Zwar sei die Behandlung solcher Patienten ein Nischenthema. Dennoch sei grundlegendes Wissen für Erstinterventionskräfte eminent. «Zentral ist die Erkenntnis, dass thermische Traumata meist auch eine mechanische Komponente enthalten. Entsprechend muss eine adäquate Initialversorgung gewährleistet werden, wie bei grundsätzlich jedem Traumaopfer. Danach sollten Betroffene schnellstmöglich einem spezialisierten Zentrum zugeführt werden – zugunsten einer frühzeitigen Spezialtherapie. «Ohne adäquate Erstbehandlung drohen Organdysfunktionen, verlängerte Therapiedauer, funktionelle Schäden und oft der Tod», so Bliesener.

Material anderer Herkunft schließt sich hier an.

/-- TRAIN_FLIT (R89): counted in VERIFY. -/
def execTrainFlit (c : Fin 8) (h : FlitHdr) (s : State) : Host.Outcome State Fault Refusal :=
  .next (
    if !h.crcOk then s.crcBad c.val
    else if s.culvState c.val = 4 then s.setCulv c.val { s.culv c.val with goodRx := min ((s.culv c.val).goodRx + 1) 4096 }
    else s)

/-- RDATA (R70). Reads that waited for the read buffer go on (R66). -/
def execRdata (c : Fin 8) (h : FlitHdr) (bytes : List Byte) (s : State) : Host.Outcome State Fault Refusal :=
  .next (s.sequenced c.val h fun t => (t.readStream c.val h.poison 256 (bytes.take 120)).flushWaiting)

/-- WDONE (R73). -/
def execWdone (c : Fin 8) (h : FlitHdr) (count : Nat) (s : State) : Host.Outcome State Fault Refusal :=
  .next (s.sequenced c.val h fun t => t.writesDone c.val (min count (t.culv c.val).reqs.length))

/-- RERR (R74). -/
def execRerr (c : Fin 8) (h : FlitHdr) (isWrite : Bool) (reason count : Nat) (s : State) : Host.Outcome State Fault Refusal :=
  .next (s.sequenced c.val h fun t => (t.reqsFail c.val isWrite reason (min count (t.culv c.val).reqs.length)).flushWaiting)

/-- INVAL (R86, R87): lines named leave the cache, and fills of them on their way are stale. -/
def execInval (c : Fin 8) (h : FlitHdr) (lines : List Nat) (s : State) : Host.Outcome State Fault Refusal :=
  .next (s.sequenced c.val h fun t =>
    if t.flag (Reg.CLV.STAT_INVAL_ON c.val) then
      let p := fun l => lines.contains l
      (t.dropLines p).staleFills p
    else t.culvProtocol c.val)

/-- RESERVED_FLIT_TYPE (R59): a reserved type, or REQ or WDATA from the hub. -/
def execReservedFlitType (c : Fin 8) (h : FlitHdr) (type : BitVec 4) (s : State) : Host.Outcome State Fault Refusal :=
  .next (
    if !h.crcOk then s.crcBad c.val
    else if s.culvRuns c.val && (decide (8 ≤ type.toNat) || type == 1 || type == 2) then s.culvProtocol c.val
    else s)

/-! ## Replay (R64, R65) -/

/-- CULVERT_REPLAY_TIMEOUT (R64): after TIMEOUT cycles without ACK advancing, all unacknowledged flits are sent again; the eighth
expiry only counts (R65). -/
def execCulvertReplayTimeout (c : Fin 8) (bufUe : Bool) (s : State) : Host.Outcome State Fault Refusal :=
  .next (
    let x := s.culv c.val
    if s.culvRuns c.val && !x.replay.isEmpty && decide (x.timer + s.rd (Reg.CLV.TIMEOUT c.val) ≤ s.absCycle) && decide (x.expiries < 8) then
      if bufUe then s.culvOffline c.val 14 (Err.CLV.BUF_UE c.val) 0
      else
        let x := { x with timer := s.absCycle, expiries := x.expiries + 1 }
        if x.expiries = 8 then s.setCulv c.val x
        else
          let again := x.replay.map fun f => { f with replay := true }
          let s := s.setCulv c.val { x with replay := again, line := again }
          (s.raise1 (plain (Err.CLV.REPLAY c.val))).bump (Reg.CLV.REPLAY_CNT c.val)
    else s)

/-- CULVERT_NO_PROGRESS (R65). -/
def execCulvertNoProgress (c : Fin 8) (s : State) : Host.Outcome State Fault Refusal :=
  .next (
    if s.culvRuns c.val && (s.culv c.val).expiries == 8 then s.culvOffline c.val 11 (Err.CLV.NO_PROGRESS c.val) 0 else s)

/-! ## Remap (R79 to R84) -/

/-- Whether a culvert was lost before the cycle 0 at hand, once bring-up has reached the culvert step: it is OFFLINE, OFF, or in loopback, or,
with remap enabled, it was and trains again without having been ACTIVE since (R79). -/
def State.culvLost (s : State) (c : Nat) : Bool :=
  let x := s.culv c
  let st := s.culvState c
  decide (3 ≤ s.stepNo) &&
    (((st == 0 || st == 7 || st == 8) && decide (x.since < s.now)) || (s.remapOn && x.lostAt.any fun t => decide (t < s.now)))

/-- Entries of lost culverts given to the ACTIVE ones, in ascending order, round-robin (R79). -/
def State.reassign (s : State) : State :=
  let active := (List.range 8).filter fun c => s.culvState c == 5
  let lost := (List.range 64).filter fun e => s.culvLost (s.steer e)
  if active.isEmpty then s
  else ((List.range lost.length).zip lost).foldl (fun s p => s.setSteer p.2 (active.getD (p.1 % active.length) 0)) s

/-- A request to be sent again: a read begins anew, a write keeps its data (R80). -/
def HubReq.again (r : HubReq) : HubReq := if r.write then r else { r with data := [], poison := false }

/-- Requests that a culvert carried stand in front of those that wait, in their order, to be sent again (R80). -/
def State.recall (s : State) (c : Nat) : State :=
  let x := s.culv c
  let s := s.setCulv c { x with reqs := [], replay := [], unsent := [], line := [] }
  { s with cox := { s.cox with waiting := x.reqs.map HubReq.again ++ s.cox.waiting } }

/-- Requests that lost culverts carried, to be issued again in their order (R80), or failed (R83). -/
def State.reissueLost (s : State) : State :=
  ([7, 6, 5, 4, 3, 2, 1, 0]).foldl (fun s c =>
    let x := s.culv c
    if !s.culvLost c || x.reqs.isEmpty then s
    else if s.remapOn then s.recall c
    else x.reqs.foldl (fun s r => s.unreachable c r.again) (s.setCulv c { x with reqs := [], replay := [], unsent := [], line := [] })) s

/-- STEER_TABLE_LIVE (R79, R80, R83): at cycle 0. -/
def execSteerTableLive (s : State) : Host.Outcome State Fault Refusal :=
  .next (
    if s.running && s.clk.cycle == 0 then ((if s.remapOn then s.reassign else s).reissueLost.flushWaiting).settle else s)

/-- Whether a request of an entry is outstanding on any culvert (R82). -/
def State.entryBusy (s : State) (e : Nat) : Bool := s.culvs.any fun kv => kv.2.reqs.any fun r => steerIndex r.addr == e

/-- An entry that came back to its own culvert while that is not ACTIVE: its requests fail until it is (R84). -/
def State.markFailing (s : State) (e : Nat) : State :=
  let c := e % 8
  if s.culvState c = 5 then s else s.setCulv c { s.culv c with failing := e :: (s.culv c).failing }

/-- STEER_ENTRY_RETURN (R82, R84): at a cycle 0 at which nothing is outstanding for the entry. -/
def execSteerEntryReturn (e : Fin 64) (s : State) : Host.Outcome State Fault Refusal :=
  .next (
    if s.running && s.clk.cycle == 0 && s.returning e.val && !s.entryBusy e.val then
      (((s.setSteer e.val (e.val % 8)).markFailing e.val).flushWaiting).settle
    else s)

/-! ## Training (R89 to R96) -/

/-- A culvert starts training at CLOCK: until its return clock locks its sideband stands still, and responses not sent are lost (R128). -/
def State.culvStart (s : State) (c : Nat) : State :=
  let t := s.culvTo c 1
  t.setCulv c { t.culv c with clockOk := false, identOk := (s.culv c).identOk && s.culvState c != 0, answers := [] }

/-- A culvert stops its clock and is OFF. -/
def State.culvStop (s : State) (c : Nat) : State :=
  let t := s.culvTo c 0
  t.setCulv c { t.culv c with clockOk := false, identOk := false, answers := [] }

/-- Loopback starts (R96). LOOP_STAT and LOOP_FAIL keep an earlier loopback's results until this one ends (log entry 176). -/
def State.startLoop (s : State) (c : Nat) : State := s.culvTo c 8

/-- A write to CLV[Cn].CTRL (Table 3.7, R96). ENABLE is judged as the write leaves it, and loopback starts in OFF whatever step bring-up has
reached (log entry 176). -/
def State.wrClvCtrl (c data : Nat) (s : State) : State :=
  let was := s.flag (Reg.CLV.CTRL_ENABLE c)
  let loopWas := s.flag (Reg.CLV.CTRL_LOOP c)
  let s := s.writeFields (0x020 + c) 0x004 data
  let is := s.flag (Reg.CLV.CTRL_ENABLE c)
  let retrain := bitAt data 9 && is
  match s.culvState c with
  | 0 =>
    if is then (if (!was || retrain) && decide (3 ≤ s.stepNo) then s.culvStart c else s)
    else if !loopWas && s.flag (Reg.CLV.CTRL_LOOP c) then s.startLoop c
    else s
  | 5 => if retrain || !is then s.culvTo c 6 else s
  | 6 => s
  | 7 => if !is then s.culvStop c else if retrain then s.culvStart c else s
  | 8 => s
  | _ => if is then s else s.culvStop c

/-- CULVERT_ENABLE (R89). -/
def execCulvertEnable (via : Path) (c : Fin 8) (data : Word) (s : State) : Host.Outcome State Fault Refusal :=
  .next (s.access via (0x020 + c.val) 0x004 data.toNat (State.wrClvCtrl c.val))

/-- CULVERT_DISABLE (R89). -/
def execCulvertDisable (via : Path) (c : Fin 8) (data : Word) (s : State) : Host.Outcome State Fault Refusal :=
  .next (s.access via (0x020 + c.val) 0x004 data.toNat (State.wrClvCtrl c.val))

/-- CULVERT_RETRAIN (R89). -/
def execCulvertRetrain (via : Path) (c : Fin 8) (data : Word) (s : State) : Host.Outcome State Fault Refusal :=
  .next (s.access via (0x020 + c.val) 0x004 data.toNat (State.wrClvCtrl c.val))

/-- CULVERT_LOOP_START (R96). -/
def execCulvertLoopStart (via : Path) (c : Fin 8) (data : Word) (s : State) : Host.Outcome State Fault Refusal :=
  .next (s.access via (0x020 + c.val) 0x004 data.toNat (State.wrClvCtrl c.val))

/-- LOOPBACK_END (R96), with the failing data lanes and the sideband's result. -/
def execLoopbackEnd (c : Fin 8) (fails : DWord) (sbFail : Bool) (s : State) : Host.Outcome State Fault Refusal :=
  .next (
    if s.culvState c.val = 8 ∧ (s.culv c.val).since + s.rd (Reg.CLV.LOOP_STROKES c.val) ≤ s.now then
      let s := s.wrPair (Reg.CLV.LOOP_FAIL_LO c.val) (Reg.CLV.LOOP_FAIL_HI c.val) fails.toNat
      let s := (s.wr (Reg.CLV.LOOP_STAT_DONE c.val) 1).wrB (Reg.CLV.LOOP_STAT_SB_FAIL c.val) sbFail
      let s := s.wrB (Reg.CLV.LOOP_STAT_PASS c.val) (fails == 0 && !sbFail)
      (s.wr (Reg.CLV.CTRL_LOOP c.val) 0).culvTo c.val 0
    else s)

/-- Tolfa's capability word (R92). -/
def ownCap : Nat := 0x109F

/-- A sideband packet's bit times: 20 bytes, start and idle bytes among them, at one bit to a control cycle (R122). -/
def packetCycles : Nat := 160

/-- A packet sent on a culvert's sideband, which is then busy with it. -/
def State.sendPacket (s : State) (c : Nat) (packet : List Byte) : State :=
  s.setCulv c { s.culv c with packet := packet, sbFree := max s.time (s.culv c).sbFree + packetCycles }

/-- RETURN_CLOCK_LOCK (R89): in IDENT Tolfa sends its IDENT packet (R91, R92). -/
def execReturnClockLock (c : Fin 8) (s : State) : Host.Outcome State Fault Refusal :=
  .next (
    let st := s.culvState c.val
    if st = 0 ∨ st = 8 then s
    else
      let s := s.setCulv c.val { s.culv c.val with clockOk := true }
      if st = 1 then (s.culvTo c.val 2).sendPacket c.val (identPacket ownCap s.fuses.setCode (s.rd Reg.GLB.STRAPS_POSITION)) else s)

/-- RETURN_CLOCK_LOSS (R89): contained in ACTIVE, and in QUIESCE, whose lanes run on; responses not sent are lost (R128). -/
def execReturnClockLoss (c : Fin 8) (s : State) : Host.Outcome State Fault Refusal :=
  .next (
    let s := s.setCulv c.val { s.culv c.val with clockOk := false, answers := [] }
    if s.culvRuns c.val then s.culvOffline c.val 13 (Err.CLV.CLK_LOSS c.val) 0 else s)

/-- The highest rate code that both ends support, at or below a limit (R94). -/
def commonRate (cap limit : Nat) : Option Nat := [2, 1, 0].find? fun r => decide (r ≤ limit) && bitAt cap r && bitAt ownCap r

/-- The first check of Table 3.10 that fails, as its REASON. -/
def State.identReason (s : State) (c : Nat) (cap set : Nat) : Option Nat :=
  let matched := s.flag Reg.GLB.STRAPS_MODE
  let own := s.fuses.setCode.toNat
  if bits cap 15 12 != 1 then some 8
  else if !bitAt cap 6 then some 7
  else if matched && (set == 0 || own == 0) then some 4
  else if matched && set != own then some 3
  else if !bitAt cap 3 then some 6
  else if (commonRate cap (s.rd (Reg.CLV.CTRL_MAX_RATE c))).isNone then some 5
  else .none

/-- IDENT (R91 to R94, R78): recorded in any state, judged in IDENT. -/
def execIdent (c : Fin 8) (cap : Word) (set : BitVec 24) (role _pos : Byte) (s : State) : Host.Outcome State Fault Refusal :=
  .next (
    let k := c.val
    let s := (s.wr (Reg.CLV.PEER_CAP k) cap.toNat).wr (Reg.CLV.PEER_SET_SET k) set.toNat
    let s := s.wr (Reg.CLV.PEER_SET_ROLE k) role.toNat
    if s.culvState k != 2 then s
    else
      match s.identReason k cap.toNat set.toNat with
      | some r => s.trainFail k r 0
      | .none =>
        let s := s.setCulv k { s.culv k with remapCap := some (bitAt cap.toNat 4), invalCap := bitAt cap.toNat 5, identOk := true }
        let s := s.wrB (Reg.CLV.STAT_INVAL_ON k) (s.flag Reg.GLB.STRAPS_MODE || bitAt cap.toNat 5)
        (s.wr (Reg.CLV.STAT_RATE k) ((commonRate cap.toNat (s.rd (Reg.CLV.CTRL_MAX_RATE k))).getD 0)).culvTo k 3)

/-- DESKEW_RESULT (R95): the pass bitmaps of Tolfa's receiver, which Tolfa sends, and of the hub's. No rule judges the rate code. With lanes failing at
both ends ERR_INFO0 names the lower one, and on equal lanes Tolfa's receiver (log entry 177). -/
def execDeskewResult (c : Fin 8) (own hub : DWord) (_rate : Nat) (s : State) : Host.Outcome State Fault Refusal :=
  .next (
    if s.culvState c.val != 3 then s
    else
      let s := s.sendPacket c.val (deskewPacket own (s.rd (Reg.CLV.STAT_RATE c.val)))
      let badOwn := (List.range 64).find? fun i => !own.getLsbD i
      let badHub := (List.range 64).find? fun i => !hub.getLsbD i
      match badOwn, badHub with
      | .none, .none => s.culvTo c.val 4
      | some a, .none => s.trainFail c.val 9 (a * 2 ^ 8)
      | .none, some b => s.trainFail c.val 9 (b * 2 ^ 8 + 2 ^ 7)
      | some a, some b => s.trainFail c.val 9 (if a ≤ b then a * 2 ^ 8 else b * 2 ^ 8 + 2 ^ 7))

/-- CULVERT_VERIFY_DONE (R89, R61): sequence numbers start at 0, and what was sent on the culvert or waited for it goes on. -/
def execCulvertVerifyDone (c : Fin 8) (s : State) : Host.Outcome State Fault Refusal :=
  .next (
    if s.culvState c.val = 4 ∧ (s.culv c.val).goodRx = 4096 then
      let s := s.culvTo c.val 5
      let s := s.setCulv c.val { s.culv c.val with
        txNext := 0, txAcked := 0xFFF, rxNext := 0, replay := [], unsent := [], expiries := 0, timer := s.absCycle }
      let s := s.recall c.val
      (s.bump (Reg.CLV.TRAIN_CNT_DONE c.val)).flushWaiting.settle
    else s)

/-- CULVERT_QUIESCE_DONE (R89, R94). -/
def execCulvertQuiesceDone (c : Fin 8) (s : State) : Host.Outcome State Fault Refusal :=
  .next (
    let x := s.culv c.val
    if s.culvState c.val = 6 ∧ x.reqs.isEmpty ∧ x.replay.isEmpty ∧ x.unsent.isEmpty then
      if s.flag (Reg.CLV.CTRL_ENABLE c.val) then
        match commonRate (s.rd (Reg.CLV.PEER_CAP c.val)) (s.rd (Reg.CLV.CTRL_MAX_RATE c.val)) with
        | .none => s.trainFail c.val 5 0
        | some r => (s.wr (Reg.CLV.STAT_RATE c.val) r).culvTo c.val 3
      else s.culvStop c.val
    else s)

/-- The timeout of a training state and its REASON (Table 3.8). -/
def trainLimit (st : Nat) : Option (Nat × Nat) :=
  match st with
  | 1 => some (64, 1)
  | 2 => some (32, 2)
  | 3 => some (64, 9)
  | 4 => some (8, 10)
  | 6 => some (64, 11)
  | _ => .none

Wie im Flug vorbei – bis Herbst 2026

Die Erstauflage des Rescue Forum Wallis, das von der Sanität Oberwallis, der Air Zermatt, Procamed und sureVIVE unterstützt wurde, war eine hochkarätige Veranstaltung in erfrischend lockerer und kameradschaftlicher Atmosphäre. Das Zeughaus Kultur in Brig erwies sich als idealer Veranstaltungsort, das OK leistete hervorragende Arbeit, das von renommierten Fachpersonen vermittelte Wissen war praxisnah und auf Augenhöhe der Tagungsgäste.

Die zweite Auflage des RFW ist für Herbst 2026 geplant. Die Organisatoren wollen dabei auch gezielt First/Public Responder ansprechen – und hoffen zudem, dass deutlich mehr Gäste auch von ausserhalb des Wallis den Weg nach Brig finden werden. Dazu ist nur eines zu sagen: «Das Wallis ist immer eine Reise wert. Ganz besonders am Tag des RFW 2026.»